PejuangKantoran.com - Rangkaian acara BRI UMKM EXPO(RT) 2025 yang berlangsung mulai 30 Januari lalu akhirnya berakhir pada 2 Februari 2025. Acara yang digelar di ICE BSD City tersebut menghadirkan 1.000 UMKM binaan yang siap bersaing di pasar internasional.
Lebih dari 63.000 pengunjung memadati acara selama empat hari penyelenggaraannya, dan mencatat sejumlah pencapaian penting.
Transaksi tercatat sebesar Rp38,9 miliar, dan kontrak ekspor berhasil direalisasikan dengan commitment deal mencapai USD 90,6 juta atau sekitar Rp1,5 triliun.
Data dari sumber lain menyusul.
-- ==== Sys2Proof/Machine/Recovery.lean ====
section
/-! DEFINITION. Jobs leaving the module, and detection and recovery (chapter 13). -/

namespace Sys2Proof.Machine

/-! ### Job slots and the device state (Table 12.7, Table 12.9) -/

def modSlot (j : Nat) (f : JobSlot → JobSlot) (b : Block) : Block := match b.qcp.jobs.find j with
  | some x => modQcp (fun q => { q with jobs := q.jobs.put j (f x) }) b
  | none => b

def jEmpty : Nat := 0
def jLoaded : Nat := 1
def jRunning : Nat := 2
def jSpare : Nat := 3
def jFrozen : Nat := 4
def jStopping : Nat := 5

def jobStateOf (b : Block) (j : Nat) : Nat := match b.qcp.jobs.find j with
  | some x => x.jstate
  | none => jEmpty

def someJob (b : Block) (p : JobSlot → Bool) : Bool := b.qcp.jobs.any fun e => p e.2

/-- The device state follows the jobs where Table 12.7 says so. A frozen job counts as one that runs, for ADOPT leads to RUNNING and RESUME leaves it
(log entry 72). -/
def settleDev (b : Block) : Block :=
  let d := devState b
  if d = dsDraining then (if b.qcp.jobs.isEmpty then setDevState dsReady b else b)
  else if d = dsReady ∨ d = dsLoaded ∨ d = dsRunning ∨ d = dsSpare then
    let runs := someJob b fun x => [jRunning, jStopping, jFrozen].contains x.jstate
    setDevState (if runs then dsRunning else if someJob b fun x => x.spare then dsSpare else if b.qcp.jobs.isEmpty then dsReady else dsLoaded) b
  else b

def setJState (j n : Nat) (b : Block) : Block := settleDev (modSlot j (fun x => { x with jstate := n }) b)

/-- A job that runs is frozen; one that is only loaded, and a spare's, stays what it is. -/
def freezeSlot (j : Nat) (b : Block) : Block :=
  if jobStateOf b j = jRunning ∨ jobStateOf b j = jStopping then setJState j jFrozen b else b

/-! ### Commands under way -/

def entryOp (c : Cmd) : Nat := leAt c.entry 0 2
def entryJob (c : Cmd) : Nat := leAt c.entry 3 1 % 8

def modCmd (q i : Nat) (f : Cmd → Cmd) (b : Block) : Block :=
  modQcp (fun x => { x with cmds := x.cmds.map fun c => if c.queue = q ∧ c.idx = i then f c else c }) b

def finishCmd (c : Cmd) (s : Status) (b : Block) : Block := modCmd c.queue c.idx (fun x => { x with phase := .finished s }) b

/-- The commands of a job slot with an opcode that wait for what they set going. -/
def waitingCmds (b : Block) (p : Cmd → Bool) : List Cmd := b.qcp.cmds.filter fun c => c.phase == .waiting && p c

def opStep : Nat := 0x22

/-- A job's STEP ends with CANCELLED (Table 12.10). -/
def cancelStep (j : Nat) (b : Block) : Block :=
  modSlot j (fun x => { x with steps := none })
    ((waitingCmds b fun c => entryOp c == opStep && entryJob c == j).foldl (fun b c => finishCmd c .cancelled b) b)

/-! ### Stopping and destroying a job (R461, R465, R543) -/

/-- Steps 1 to 3 of R461: the tiles stop, lent ones are reclaimed and stop when they are back (R312), schedules and sweeps and collectives are cut off. -/
def stopJob (j : Nat) (b : Block) : Block :=
  let b := modJob j (fun x => { x with aborted := true }) b
  let b := (List.range 64).foldl (fun b t =>
    if suspendedJob b t = some j then reclaim t (setLend t { lendOf b t with stop := true } b)
    else if tileJob b t = some j ∧ (tileOf b t).stream = .running then tilCtrlWrite t (2 ^ Fld.tilCtrlStop.lo) b else b) b
  let b := (List.range 4).foldl (fun b f => if (harvestOf b f j).phase = .idle then b else hrvStop f j b) b
  let b := (List.range 32).foldl (fun b s => if bitsOf (reg b (uStack s) Off.grnGlIdent) 10 8 = j then abort s b else b) b
  (List.range 4).foldl (fun b f => collAbort f j b) b

/-- A module leaves a job's fabric: binding and keys go. -/
def dropKeys (j : Nat) (b : Block) : Block :=
  let keep {α : Type} (m : SMap α) : SMap α := m.filter fun p => p.1 / 1024 != j
  modFab (fun f => { f with
    pairs := keep f.pairs
    agree := keep f.agree
    members := keep f.members
    beats := keep f.beats
    silent := f.silent.filter fun k => k / 1024 != j
    admitting := f.admitting.drop j
    admitFail := f.admitFail.drop j }) (setFld uChip Fld.jxlJobCtrlValid 0 (flushJob j b) j)

/-- A queue goes: its doorbells are cancelled; a session's pages are freed once no batch or move holds them (Table 8.7). -/
def dropQueue (q : Nat) (b : Block) : Block :=
  if qType b q = 1 then
    settleCloses (modCtx (fun c => { c with closing := if c.closing.contains q then c.closing else c.closing ++ [q] }) (clearEnabled q (cancelBells q b)))
  else qSet q 0 1 0 (cancelBells q b)
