-- ==== Sys2Proof/Machine/QcpCmds.lean ====
section
/-! DEFINITION. The frames of the control protocol and the engine behind them (chapter 12): one meaning per command. -/

namespace Sys2Proof.Machine

/-- A QCP OPEN is answered with ACCEPT creating a session, or REFUSE, or discarded past the rate limit. (R435) -/
def execOpenSession (port : Fin 2) (q : Fin 64) (s : State) : Host.Outcome State Fault Refusal := s.runMain (openRx port q)

/-- A CLOSE from either side closes the session. (R436) -/
def execCloseSession (port : Fin 2) (q : Fin 64) (s : State) : Host.Outcome State Fault Refusal := s.runMain (closeRx port q)

/-- A session with no authentic host frame for IDLE seconds closes. (R436) -/
def execSessionIdleClose (id : Nat) (s : State) : Host.Outcome State Fault Refusal := s.run (idleClose id)

/-- A CMD_WRITE writes command entries into a queue ring and may let a held doorbell act. (R440) -/
def execCmdWrite (port : Fin 2) (q : Fin 64) (s : State) : Host.Outcome State Fault Refusal := s.runMain (cmdWrite port q)

/-- A DOORBELL acts by setting PROD and DSEQ once its commands have arrived, or is held, old or refused. (R441) -/
def execDoorbell (port : Fin 2) (q : Fin 64) (s : State) : Host.Outcome State Fault Refusal := s.runMain (doorbell port q)

/-- A doorbell held 10 ms reports DOORBELL_AHEAD with FIRST_MISSING and stays held. (R442) -/
def execDoorbellAheadTimeout (q : Fin 0x40000) (s : State) : Host.Outcome State Fault Refusal := s.runMain (bellTimeout q)

/-- A COMP_QUERY is answered with the kept completion of that index or NOT_PRESENT. (R446) -/
def execCompQuery (port : Fin 2) (q : Fin 64) (s : State) : Host.Outcome State Fault Refusal := s.runMain (compQuery port q)

/-- A DATA frame writes its bytes into an open window of the job's tensor pages. (R448) -/
def execData (port : Fin 2) (q : Fin 64) (s : State) : Host.Outcome State Fault Refusal := s.runMain (dataRx port q)

/-- A host PAGE_IN frame delivers a chunk of a requested page, installed once all eight arrive with the right GEN. (R449) -/
def execPageInChunk (port : Fin 2) (q : Fin 64) (s : State) : Host.Outcome State Fault Refusal := s.runMain (pageInChunk port q)

/-- A PAGE_ACK from the home session ends the copy step of an export. (R449) -/
def execPageAck (port : Fin 2) (q : Fin 64) (s : State) : Host.Outcome State Fault Refusal := s.runMain (pageAck port q)

/-- A SYNC is answered with the summary snapshot in SYNC_REPLY fragments. (R456) -/
def execSync (port : Fin 2) (q : Fin 64) (s : State) : Host.Outcome State Fault Refusal := s.runMain (syncRx port q)

/-- The reeve takes the next command entry of a queue and checks opcode, state and ownership before it runs. (R444) -/
def execCommandStart (q : Fin 0x40000) (s : State) : Host.Outcome State Fault Refusal := s.runMain (commandStart q)

/-- Once a command's writes are held and results handed to the MAC, its COMPLETION is sent on its flow. (R445) -/
def execCommandCompletion (q : Fin 0x40000) (idx : Nat) (s : State) : Host.Outcome State Fault Refusal :=
  s.runMain (commandCompletion q idx)

/-- The reeve forwards drained event records to each subscribing session as EVENT frames with ESEQ. (R450) -/
def execEventForward (u : Fin 8192) (s : State) : Host.Outcome State Fault Refusal := s.runMain (eventForward u)

end Sys2Proof.Machine
end

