-- ==== Sys2Proof/Machine/ThresherCmds.lean ====
section
/-! DEFINITION. The commands of the thresher (chapter 03): one meaning per command. -/

namespace Sys2Proof.Machine

/-- A thresher MMA descriptor runs MCOUNT fills against a stationary slot into accumulator tiles. (R86) -/
def execMma (t : Fin 64) (w : Fin 1024) (hits : List Strike) (s : State) : Host.Outcome State Fault Refusal :=
  s.runMain (fun b => onStarted t w 1 0 (runMma t) (strike hits b))

/-- A thresher LOADB descriptor loads a block of B from the loft into a stationary slot along its axis. (R82) -/
def execLoadb (t : Fin 64) (w : Fin 1024) (hits : List Strike) (s : State) : Host.Outcome State Fault Refusal :=
  s.runMain (fun b => onStarted t w 1 1 (runLoadb t) (strike hits b))

/-- A thresher DRAIN descriptor writes accumulator tiles to the loft in FP32 under its mask. (R98) -/
def execDrain (t : Fin 64) (w : Fin 1024) (hits : List Strike) (s : State) : Host.Outcome State Fault Refusal :=
  s.runMain (fun b => onStarted t w 1 2 (runDrain t) (strike hits b))

/-- A thresher ZERO descriptor clears accumulator tiles to +0 one per step after earlier fills to them are written. (R95) -/
def execZero (t : Fin 64) (w : Fin 1024) (hits : List Strike) (s : State) : Host.Outcome State Fault Refusal :=
  s.runMain (fun b => onStarted t w 1 3 (runZero t) (strike hits b))

/-- The thresher starts one fill of 1,024 dot products once its operands, slot and accumulator input are ready. (R78) -/
def execFill (t : Fin 64) (obs : FillObs) (starved : Bool) (hits : List Strike) (s : State) : Host.Outcome State Fault Refusal :=
  s.runMain (fun b => startFill t obs starved (strike hits b))

/-- A fill's results are written to its accumulator tile within 20 steps of its start. (R95) -/
def execFillResultWrite (t : Fin 64) (s : State) : Host.Outcome State Fault Refusal := s.runMain (fillResult t)

/-- A write of THR_CTRL sets the event enables and residue limit and re-evaluates the residue-limit condition. (R103) -/
def execThrCtrlWrite (t : Fin 64) (v : Word) (s : State) : Host.Outcome State Fault Refusal := s.runMain (thrCtrlWrite t v.toNat)

end Sys2Proof.Machine
end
Hal tersebut disampaikan oleh Direktur Utama BRI Sunarso dalam closing ceremony BRI UMKM EXPO(RT) yang mengusung tema “Broadening MSME’s Global Outreach”.
Jumlah pengunjung yang terus meningkat menunjukkan bahwa pameran ini berhasil menarik minat masyarakat untuk mengenal lebih jauh produk unggulan Tanah Air.
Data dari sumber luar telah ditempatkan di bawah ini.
-- ==== Sys2Proof/Machine/TileCmds.lean ====
section
/-! DEFINITION. The commands of the tile sequencer (chapter 05): one meaning per command. -/

namespace Sys2Proof.Machine

/-- A write of TIL_CTRL.START in IDLE with a bound tile starts the descriptor stream from TIL_PROG. (R141) -/
def execTilStart (t : Fin 64) (s : State) : Host.Outcome State Fault Refusal := s.runMain (tilCtrlWrite t 1)

/-- A write of TIL_CTRL.STOP moves a RUNNING stream to STOPPING and cancels every operation not yet started. (R145) -/
def execTilStop (t : Fin 64) (s : State) : Host.Outcome State Fault Refusal := s.runMain (tilCtrlWrite t 2)

/-- A write of TIL_CTRL.CLEAR returns an ENDED stream, or a drained FAULTED stream, to IDLE. (R145) -/
def execTilClear (t : Fin 64) (s : State) : Host.Outcome State Fault Refusal := s.runMain (tilCtrlWrite t 4)

/-- A write of TIL_CTRL.TCLEAR in IDLE sets every token count to 0. (R153) -/
def execTclear (t : Fin 64) (s : State) : Host.Outcome State Fault Refusal := s.runMain (tilCtrlWrite t 8)

/-- A write of TIL_IDENT in IDLE binds the tile to a job slot and identity and sets every token count to 0. (R153) -/
def execTilIdentWrite (t : Fin 64) (v : Word) (s : State) : Host.Outcome State Fault Refusal := s.runMain (tilIdentWrite t v.toNat)

/-- The sequencer issues the next descriptor into its window slot once that slot is free, at most one per step. (R149) -/
def execDescriptorIssue (t : Fin 64) (hits : List Strike) (s : State) : Host.Outcome State Fault Refusal :=
  s.runMain (fun b => opIssue t (strike hits b))

/-- An operation starts when it heads its unit queue, its token wait is satisfied, ORDERED allows and the unit accepts it. (R150) -/
def execOperationStart (t : Fin 64) (uq : Fin 6) (s : State) : Host.Outcome State Fault Refusal := s.runMain (opStart t uq)

/-- An operation completes once its writes are held and reads done, releases slots in order and signals its token or TIL_OP_DONE. (R152) -/
def execOperationComplete (t : Fin 64) (uq : Fin 6) (s : State) : Host.Outcome State Fault Refusal := s.runMain (opComplete t uq)

/-- When a faulted stream's INFLIGHT reaches 0 the tile raises TIL_OP_FAULT with TIL_FAULT. (R161) -/
def execTilOpFault (t : Fin 64) (s : State) : Host.Outcome State Fault Refusal := s.runMain (opFaultCmd t)

/-- A STOPPING stream whose INFLIGHT reaches 0 returns to IDLE. (R145) -/
def execStreamStopDrained (t : Fin 64) (s : State) : Host.Outcome State Fault Refusal := s.runMain (stopDrained t)

/-- A sequencer lockstep disagreement faults the stream, sets the tile FAILED and starts no further operation. (R146) -/
def execTilLockstep (t : Fin 64) (s : State) : Host.Outcome State Fault Refusal := s.runMain (tileLockstepCmd t)

/-- A remote token signal arrives over the spine and raises the named token on the receiving tile. (R155) -/
def execRemoteSignalArrive (n : Nat) (s : State) : Host.Outcome State Fault Refusal := s.runMain (signalArrive n)

/-- A control NOP completes when it starts; the QCP NOP command shares this name in Table 12.8. (R144) -/
def execNop (site : NopSite) (s : State) : Host.Outcome State Fault Refusal := s.runMain (nopCmd site)

/-- An END starts after every earlier operation completes, makes its DONE_ADDR add and ends the stream with TIL_STREAM_END. (R162) -/
def execEndOp (t : Fin 64) (seen : EndSeen) (s : State) : Host.Outcome State Fault Refusal :=
  s.runMain (fun b => controlCmd t 1 seen.peers (strike seen.hits b))

/-- A LOOP repeats its body COUNT times with patched words, or faults the stream under R165. (R164) -/
def execLoop (t : Fin 64) (s : State) : Host.Outcome State Fault Refusal := s.runMain (loopCmd t)

/-- A FENCE starts after every earlier operation completes and holds back issue until it completes. (R159) -/
def execFence (t : Fin 64) (s : State) : Host.Outcome State Fault Refusal := s.runMain (controlCmd t 3 [])

/-- A control SIGNAL completes when it starts, serving only to wait, signal or both. (R154) -/
def execSignal (t : Fin 64) (s : State) : Host.Outcome State Fault Refusal := s.runMain (controlCmd t 4 [])

end Sys2Proof.Machine
end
“Hingga kegiatan closing ceremony, total jumlah pengunjung yang menghadiri expo mencapai lebih dari 63.000 pengunjung (angka ini masih dapat meningkat hingga expo ditutup pada malam hari).
“Pencapaian tersebut melampaui target sebanyak 50.000 pengunjung dalam empat hari,” jelas Sunarso.
Sementara itu, dari sisi total transaksi hingga 1 Februari 2025 (tiga hari pelaksanaan) telah mencapai Rp38,9 miliar, melampaui target Rp38 miliar selama empat hari pelaksanaan.
Transaksi ini mencakup pembelian langsung di lokasi melalui EDC dan QRIS, serta transaksi online yang dilakukan melalui e-commerce yang telah bekerja sama dengan BRI.
Closing ceremony BRI UMKM EXPO(RT) 2025 juga dihadiri oleh Wakil Direktur Utama BRI Catur Budi Harto, jajaran Direksi BRI, serta sejumlah buyers internasional dan perwakilan UMKM.
Kontrak ekspor secara rutin
Capaian tersebut mendorong BRI untuk terus berkomitmen mendukung UMKM Indonesia agar mampu bersaing di pasar internasional dengan memberikan akses pasar melalui kegiatan kontrak ekspor yang telah dilaksanakan.
“Tahun ini kami menargetkan commitment deal senilai USD 89,4 juta dengan realisasi sebesar USD 90,6 juta. Dan pelaksanaan kontrak ekspor ini akan terus berlanjut selama 2025," ujarnya.